Hence, solid state lighting technologies have advanced considerably in recent years, and such advances have encompassed any number of actual LED based lamp products as well as a variety of additional proposals for LED based lamps. However, there is still room for further improvement in the context of solid state lamp products that are compatible with existing standardized light sockets and therefore might be adopted as replacements for conventional incandescent lamps, compact fluorescent lamps, or other similar older technology lamps.
For example, there is always a need for techniques to still further improve efficiency of solid state lamps, to reduce energy consumption. Also, any new solution should provide a light output distribution that generally conforms to that of the standard lamp it may replace, so as to provide a light output of color, intensity and distribution that meets or exceeds expectations arising from the older replaced technologies. As another example of a desirable characteristic for a solid state lamp, for general lighting applications, it is desirable to consistently provide light outputs of acceptable characteristics (e.g. white light of a desired color rendering index and/or color temperature) in a consistent repeatable manner from one instance of a lamp product to another.

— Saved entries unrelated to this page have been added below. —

-- ==== Sys2Proof/Machine/Epoch.lean ====
section
/-! DEFINITION. What happens where one local epoch ends and the next begins (R6, R21, R23, R35, R41, R46, R52, R56, R64, R72,
R74, R80, R87, R107, R125 to R134): the counts that fall or rise once an epoch. A count or timer that comes to its end here
stays there; what its end causes is the command of its own that the table names for it. -/

namespace Sys2Proof.Machine

open Sys2Proof

/-! ### The end of an epoch -/

/-- A port in whose state an epoch without an accepted marker counts as a miss (R6). -/
def countsMisses (x : Port) : Bool :=
  match x.state with
  | .down => false
  | .training => x.symbolLock
  | .probing | .up | .admitted | .draining | .fault => true

/-- The miss count of a port advanced by one, up to 4. The count that reaches 4 in a state in which R6 resets the port makes
its MARKER_LOSS due; in TRAINING and FAULT it has no further effect, and none later (R6). -/
def countMiss (x : Port) : Port :=
  { x with
    missCount := min 4 (x.missCount + 1)
    lossDue := x.lossDue || (x.missCount == 3 && resetsIn .markerLoss x.state) }

/-- One port at the end of an epoch: the miss count, with the report to the Timebase Unit (R6). -/
def closePort (s : State) (p : PortId) : State :=
  if countsMisses (s.port p) && !(s.port p).markerThisEpoch then
    observeMiss p (s.setPort p (countMiss (s.port p)))
  else s

/-- A qualified input after one sample (R21, R64): 32 present samples in a row qualify it, 4 absent ones end that. The
counts stop at these values. -/
def sampleInput (active : Bool) (q : Qualifier) : Qualifier :=
  if q.qualified then
    if active then { q with absent := 0 } else { q with absent := min 4 (q.absent + 1) }
  else if active then { q with present := min 32 (q.present + 1) }
  else { q with present := 0 }

/-- The epoch ends: misses (R6) and the REFIN activity of the epoch (R64). -/
def endEpoch (s : State) : State :=
  let s := allPorts.foldl closePort s
  { s with time := { s.time with refin := sampleInput s.pins.refin s.time.refin } }

/-! ### The turn of the counter (R56, R72) -/

/-- The gap of the current epoch; 256 ticks if none is fixed. -/
def currentGap (s : State) : Gap := s.clock.gap.getD ⟨Figures.nominalGap, none⟩

/-- The rest of the epoch passes and the next epoch begins at tick 0, with the number that follows or, after a gap that
carries a step, the number fixed with it. -/
def turnCounter (s : State) : State :=
  let g := currentGap s
  let s := passTicks (Figures.slotsTicks + g.length - s.clock.tick) s
  { s with
    clock :=
      { s.clock with
        epoch := g.step.getD (s.clock.epoch + 1), tick := 0, gap := none
        past := some ⟨s.clock.epoch, Figures.slotsTicks + g.length⟩ }
    ports := s.ports.map fun x => { x with nextSlot := 0, markerThisEpoch := false, symbolErrors := 0 } }

/-- A step taken by the Timebase Unit: a TIMING notice, the step count, and the report to the Trigger Scheduler (R72,
R86). -/
def reportStep (s : State) : State :=
  stepReport
    (raise .timing { s with time := { s.time with stepCount := saturate (s.time.stepCount + 1) } })

/-! ### The start of an epoch -/

/-- The training or pause count of a port (R23). -/
def advanceTraining (t : Training) : Training :=
  match t with
  | .locking n => .locking (min 256 (n + 1))
  | .pause n => .pause (n - 1)

/-- One port at the start of an epoch: its presence sample (R21) and its training count (R23). -/
def samplePort (presence : BitVec 6) (s : State) (p : PortId) : State :=
  let x := s.port p
  s.setPort p
    { x with presence := sampleInput (presence.getLsbD p.val) x.presence, training := x.training.map advanceTraining }

/-- A timer falls by one and stops at 0. -/
def countDown (t : Option Nat) : Option Nat := t.map fun n => n - 1

/-- A record's timers (R107, R125, R126, R133, R134). -/
def ageRecord (r : StreamRecord) : StreamRecord :=
  { r with
    setupTimer := countDown r.setupTimer, retuneTimer := countDown r.retuneTimer
    suspendTimer := countDown r.suspendTimer, rerouteTimer := countDown r.rerouteTimer }

/-- A directory entry's age (R46). -/
def ageEntry (e : DirEntry) : DirEntry :=
  if e.state = .lost then e else { e with age := min Figures.expiryAge (e.age + 1) }

/-- The drain timer falls while this frame is DEPARTING (R35). -/
def ageSwap (x : Swap) : Swap :=
  if x.departure = .departing then { x with drainTimer := x.drainTimer - 1 } else x

/-- The directory's timers and ages (R41, R46, R52). -/
def ageDirectory (d : Directory) : Directory :=
  { d with
    entries := d.entries.map ageEntry, announceTimer := d.announceTimer - 1
    announceDue := d.announceDue || decide (d.announceTimer ≤ 1)
    hold := d.hold.map fun h => { h with timer := h.timer - 1 } }

/-- The start of an epoch: samples, counts and timers, and the retention of triggers. -/
def beginEpoch (s : State) : State :=
  let s := allPorts.foldl (samplePort s.pins.presence) s
  retain
    { s with
      swap := ageSwap s.swap, dir := ageDirectory s.dir
      time := { s.time with holdoverTimer := countDown s.time.holdoverTimer }
      streams := { s.streams with records := s.streams.records.map ageRecord } }

/-- The gap ends and the next local epoch begins. A step carried in the gap is reported before the retention test, and before
ARMED entries whose fire time falls at its moment or is passed over by it are looked at, so that these are MISSED(TIME_STEP)
(DESIGN CHOICE both, log entry 11). Without a step, a fire tick that the shortened epoch did not have is reached at tick 0 (R85).
The miss counts of the ended epoch advance before the counter turns, and MARKER_LOSS comes after it, in the epoch that begins
(DESIGN CHOICE, log entry 49). -/
def crossBoundary (s : State) : State :=
  let stepped := (currentGap s).step.isSome
  let s := turnCounter (endEpoch s)
  beginEpoch (if stepped then reportStep s else fireOverdue s)

/-! ### Moments that fall due on their own -/

/-- The record switches: RETUNING, and its switch epoch has begun (R130, R131). The switch epoch of hop j is E + j + 1. -/
def switchDue (s : State) (r : StreamRecord) : Bool :=
  r.state == .retuning &&
    r.switchEpoch.any fun e => !ahead (e + BitVec.ofNat 48 (r.hop + 1)) s.clock.epoch

/-- The sink settles: its settle epoch is not ahead of the current epoch (R150). One that has begun when it is handed settles in
the current epoch (DESIGN CHOICE, log entry 56: R130 and R150 speak of the start of an epoch). -/
def settleDue (s : State) (x : Sink) : Bool := x.settle.any fun e => !ahead e s.clock.epoch

/-- The budget of a sink's record. -/
def budgetOf (s : State) (x : Sink) : Nat := ((recordAt s x.record).map (·.budget)).getD 0

/-- The sink has held cells to release (R153), also where they came due within the epoch (DESIGN CHOICE, log entry 74). -/
def releasesNow (s : State) (x : Sink) : Bool := x.held.any fun c => !staysHeld (epochLow s) (budgetOf s x) c

end Sys2Proof.Machine
end

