-- ==== Sys2Proof/Machine/Cables.lean ====
section
/-! DEFINITION. The commands of the cables: markers, management cells and data slots sent (R1, R2, R12, R17, R141), symbol
lock and symbol errors (R7, R23), markers and cells received (R3 to R5, R8 to R11, R142 to R144). -/

namespace Sys2Proof.Machine

open Sys2Proof

/-! ### Sending -/

/-- A slot of a port begins: the clock has come to it, the port's engine has begun it, and sends `w`. -/
def beginSlot (p : PortId) (n : Nat) (w : Wire) (s : State) : State :=
  s.setPort p { s.port p with nextSlot := n + 1, wire := w }

/-- Slot n of a port has not begun and its moment has not passed. -/
def slotAhead (s : State) (p : PortId) (n : Nat) : Bool :=
  decide ((s.port p).nextSlot ≤ n ∧ s.clock.tick ≤ Figures.slotTicks * n)

/-- R1 calls for a marker in slot 0. -/
def sendsMarker (x : Port) : Bool :=
  match x.state with
  | .down => false
  | .training => x.symbolLock
  | .probing | .up | .admitted | .draining | .fault => true

/-- The info bits of a marker sent now (R2). -/
def infoNow (s : State) : InfoBits where
  usable := s.time.role == .master || s.time.state == .locked
  holdover := s.time.state == .holdover
  departing := departing s
  epochOdd := s.clock.epoch.getLsbD 0

/-- The marker that a port sends now (R2, R20). -/
def markerNow (s : State) (p : PortId) : Marker where
  epoch := s.clock.epoch
  frame := ownFrame s
  port := BitVec.ofNat 3 p.val
  tx := s.clock.stamp
  echoTx := ((s.port p).echo.map (·.tx)).getD 0
  echoRx := ((s.port p).echo.map (·.rx)).getD 0
  timing := s.time.state
  echoValid := (s.port p).echo.isSome
  master := s.time.role == .master
  priority := s.req.config.timingPriority

/-- Slot 0 begins on a port: a marker where R1 calls for one (R2). -/
def execMarkerSend (port : PortId) (s : State) : Host.Outcome State Fault Refusal :=
  event s fun s =>
    if slotAhead s port 0 then
      beginSlot port 0
        (if sendsMarker (s.port port) then .marker (markerBytes (markerNow s port) (infoNow s))
        else quietWire (s.port port).state) s
    else s

/-- How many messages of the two queues the next management cell takes (R12). -/
def takenCounts (x : Port) : Nat × Nat :=
  let fromProtocol := min Figures.messagesPerCell x.protocolQueue.length
  (fromProtocol, min (Figures.messagesPerCell - fromProtocol) x.floodQueue.length)

/-- Slot 1 begins on a port: in UP, ADMITTED and DRAINING a management cell is built from the two queues (R12). -/
def execManagementCellBuild (port : PortId) (s : State) : Host.Outcome State Fault Refusal :=
  event s fun s =>
    if slotAhead s port 1 then
      let s := runTo Figures.slotTicks s
      let x := s.port port
      if takesOffers x.state then
        let n := takenCounts x
        let cell := managementCell (x.protocolQueue.take n.1 ++ x.floodQueue.take n.2)
        beginSlot port 1 (.cell cell)
          (s.setPort port { x with protocolQueue := x.protocolQueue.drop n.1, floodQueue := x.floodQueue.drop n.2 })
      else beginSlot port 1 (quietWire x.state) s
    else s

/-- The oldest cell of a record's queue, when the queue is open and the cell was taken in an earlier epoch (R141). -/
def eligibleCell (s : State) (r : StreamRecord) : Option QueuedCell :=
  if r.state = .active ∨ r.state = .retuning then
    match r.queue with
    | [] => none
    | c :: _ => if ahead s.clock.epoch c.taken then some c else none
  else none

/-- What a data slot of an ADMITTED port sends for a record (R17). -/
def sendRecord (p : PortId) (n : Nat) (r : StreamRecord) (s : State) : State :=
  match eligibleCell s r with
  | some c => beginSlot p n (.cell (dataCell c n)) (editRecord r.index (fun r => { r with queue := r.queue.drop 1 }) s)
  | none => beginSlot p n (.cell (fillCell r.gen n)) s

/-- The record that an entry of a slot map names. -/
def slotRecord (s : State) (p : PortId) (n : Nat) : Option StreamRecord :=
  ((s.port p).slotMap.find? fun e => e.slot == n).bind fun e => recordAt s e.record

/-- A data slot begins on a port (R17, R141). -/
def execDataSlot (port : PortId) (slot : Nat) (s : State) : Host.Outcome State Fault Refusal :=
  event s fun s =>
    if 2 ≤ slot ∧ slot < Figures.slots ∧ slotAhead s port slot then
      let s := runTo (Figures.slotTicks * slot) s
      if (s.port port).state = .admitted then
        match slotRecord s port slot with
        | some r => sendRecord port slot r s
        | none => beginSlot port slot .idleSymbols s
      else beginSlot port slot (quietWire (s.port port).state) s
    else s

/-! ### Symbol lock and symbol errors -/

/-- The receiver gains symbol lock (R23). In the pause phase and in DOWN the receiver does not seek it. -/
def execSymbolLockGained (port : PortId) (s : State) : Host.Outcome State Fault Refusal :=
  event s fun s =>
    let x := s.port port
    match x.state, x.training with
    | .down, _ | .training, some (.pause _) => s
    | .training, _ => s.setPort port { x with symbolLock := true, recognizer := Recognizer.searching }
    | _, _ => s.setPort port { x with symbolLock := true }

/-- The receiver gives up symbol lock (R23): in TRAINING the recognizer stops and the miss count becomes 0; other states
keep everything else. -/
def execSymbolLockLost (port : PortId) (s : State) : Host.Outcome State Fault Refusal :=
  event s fun s =>
    if (s.port port).symbolLock then s.setPort port (giveUpLock (s.port port)) else s

/-- Symbol errors on a port, other than those that a MARKER_RECEIVED carries (R7). -/
def execSymbolBurst (port : PortId) (errors : Nat) (s : State) : Host.Outcome State Fault Refusal :=
  event s (countErrors errors port)

/-! ### Receiving -/

/-- Symbols that arrive on a port and end with a marker's last (R3 to R5). -/
def execMarkerReceived (port : PortId) (symbols : List Symbol) (s : State) : Host.Outcome State Fault Refusal :=
  event s (recognizeAll port symbols)

/-- The first condition of R8 that makes a cell HEADER_BAD. -/
def headerFault (bs : List Byte) : Option HeaderCheck :=
  let h := readHeader bs
  if bs.length < Figures.cellBytes then some .truncated
  else if !headerCheckOk bs then some .headerCheck
  else
    match h.kind with
    | .marker => some .markerKind
    | .mgmt => if h.slot = 1 then none else some .mgmtSlot
    | .data | .fill => if 2 ≤ h.slot.toNat ∧ h.slot.toNat ≤ 61 then none else some .dataSlot

/-- The slot number of a HEADER_BAD capture: that of a header whose own check is right, as its byte gives it, also above the
61 of R161 (DESIGN CHOICE, log entry 63). -/
def headerSlot (bs : List Byte) : Option Nat := if headerCheckOk bs then some (readHeader bs).slot.toNat else none

/-- One envelope of a management cell (R10, R11): a valid message is passed on with its port, a malformed one is captured. -/
def passEnvelope (p : PortId) (s : State) (e : Envelope) : State :=
  match e with
  | .message m => { s with inbox := s.inbox ++ [⟨p, m⟩] }
  | .malformed kind stream trigger =>
    captureProtocol .protocol stream (.protocol .malformedMessage kind p trigger) s

/-- A management cell unpacked (R10). -/
def unpack (p : PortId) (bs : List Byte) (s : State) : State :=
  if !payloadCheckOk bs then capturePort p .payloadBad (some 1) none .management s
  else
    let payload := readPayload bs
    let count := (byteAt payload 0).toNat
    if Figures.messagesPerCell < count then
      captureProtocol .protocol none (.protocol .malformedCell none p none) s
    else (readEnvelopes count (payload.drop 1)).foldl (passEnvelope p) s

/-- A received cell as a sink holds it. -/
def sinkCellOf (h : CellHeader) (poison : Bool) (payload : List Byte) : SinkCell :=
  ⟨h.sequence, h.originEpoch, h.samples, poison, false, payload⟩

/-- The transit queue takes an arriving cell, or drops it with a TRANSIT_OVERFLOW capture (R143). -/
def takeTransit (r : StreamRecord) (p : PortId) (c : QueuedCell) (s : State) : State :=
  if r.queue.length < 2 * slotsHeld s r then editRecord r.index (fun r => { r with queue := r.queue ++ [c] }) s
  else capturePort p .transitOverflow none (some c.id) (.overflow c.sequence false) s

/-- A cell handed on by classification (R142): taken by an ACTIVE or RETUNING record, discarded by any other. -/
def arrive (h : CellHeader) (poison : Bool) (payload : List Byte) (r : StreamRecord) (s : State) : State :=
  if r.state = .active ∨ r.state = .retuning then
    let s := editRecord r.index
      (fun r =>
        { r with
          expected := some (h.sequence + 1)
          poisonCount := if poison then saturate (r.poisonCount + 1) else r.poisonCount }) s
    let s := copyToSinks r (sinkCellOf h poison payload) s
    match r.role, r.egress with
    | .transit, some p =>
      takeTransit r p ⟨h.id, h.gen, h.sequence, h.originEpoch, h.samples, poison, payload, s.clock.epoch⟩ s
    | _, _ => s
  else s

/-- A DATA cell classified against the stream index (R9). -/
def classify (p : PortId) (bs : List Byte) (s : State) : State :=
  let h := readHeader bs
  let report (kind : ErrorKind) (d : Detail) (s : State) : State :=
    capturePort p kind (some h.slot.toNat) (some h.id) d s
  match recordOf s h.id with
  | none => report .unknownStream (.unknownStream h.gen h.sequence) s
  | some r =>
    if r.ingress ≠ .port p then report .wrongPort (.wrongPort h.sequence r.ingress) s
    else if h.gen ≠ r.gen then report .staleGen (.staleGen h.gen r.gen) s
    else if !payloadCheckOk bs then
      arrive h true (readPayload bs) r (report .payloadBad (.sequence h.sequence) s)
    else arrive h h.poison (readPayload bs) r s

/-- The cell-start symbol of a cell at the marker recognizer, while that runs (R3): it abandons a partial preamble and ends a
half-read marker as TRUNCATED. The bytes of the cell after it leave the recognizer searching. -/
def cellStarts (p : PortId) (bytes : List Byte) (s : State) : State :=
  if recognizerRuns (s.port p) then recognize p .cellStart (arrivalAgo s bytes.length) s else s

/-- A non-marker cell completes, or is cut short by a control symbol (R8). The receiver is inactive in DOWN. -/
def execCellReceived (port : PortId) (bytes : List Byte) (s : State) : Host.Outcome State Fault Refusal :=
  event s fun s =>
    let x := (s.port port).state
    if x = .down then s
    else
      let s := cellStarts port bytes s
      match headerFault bytes with
      | some c =>
        capturePort port .headerBad (headerSlot bytes)
          (if headerCheckOk bytes then some (readHeader bytes).id else none) (.header c) s
      | none =>
        match (readHeader bytes).kind with
        | .mgmt => if takesOffers x then unpack port bytes s else s
        | .data => if x = .admitted then classify port bytes s else s
        | .fill | .marker => s

end Sys2Proof.Machine
end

Of course, to be commercially competitive with alternative lamp technologies requires an elegant overall solution. For example, the product should be as simple as possible so as to allow relatively low cost manufacturing. Relatively acceptable/pleasing form factors similar to those of well accepted incandescent lamps may be desirable. Solid state devices have advantages of relatively high dependability and long life. However, within the desired lamp form factor/configuration, there are a variety of technical issues relating to use of solid state devices that still must be met, such as efficient electrical drive of the solid state light emitters, efficient processing of the light for the desired output and/or adequate dissipation of the heat that the solid state devices generate.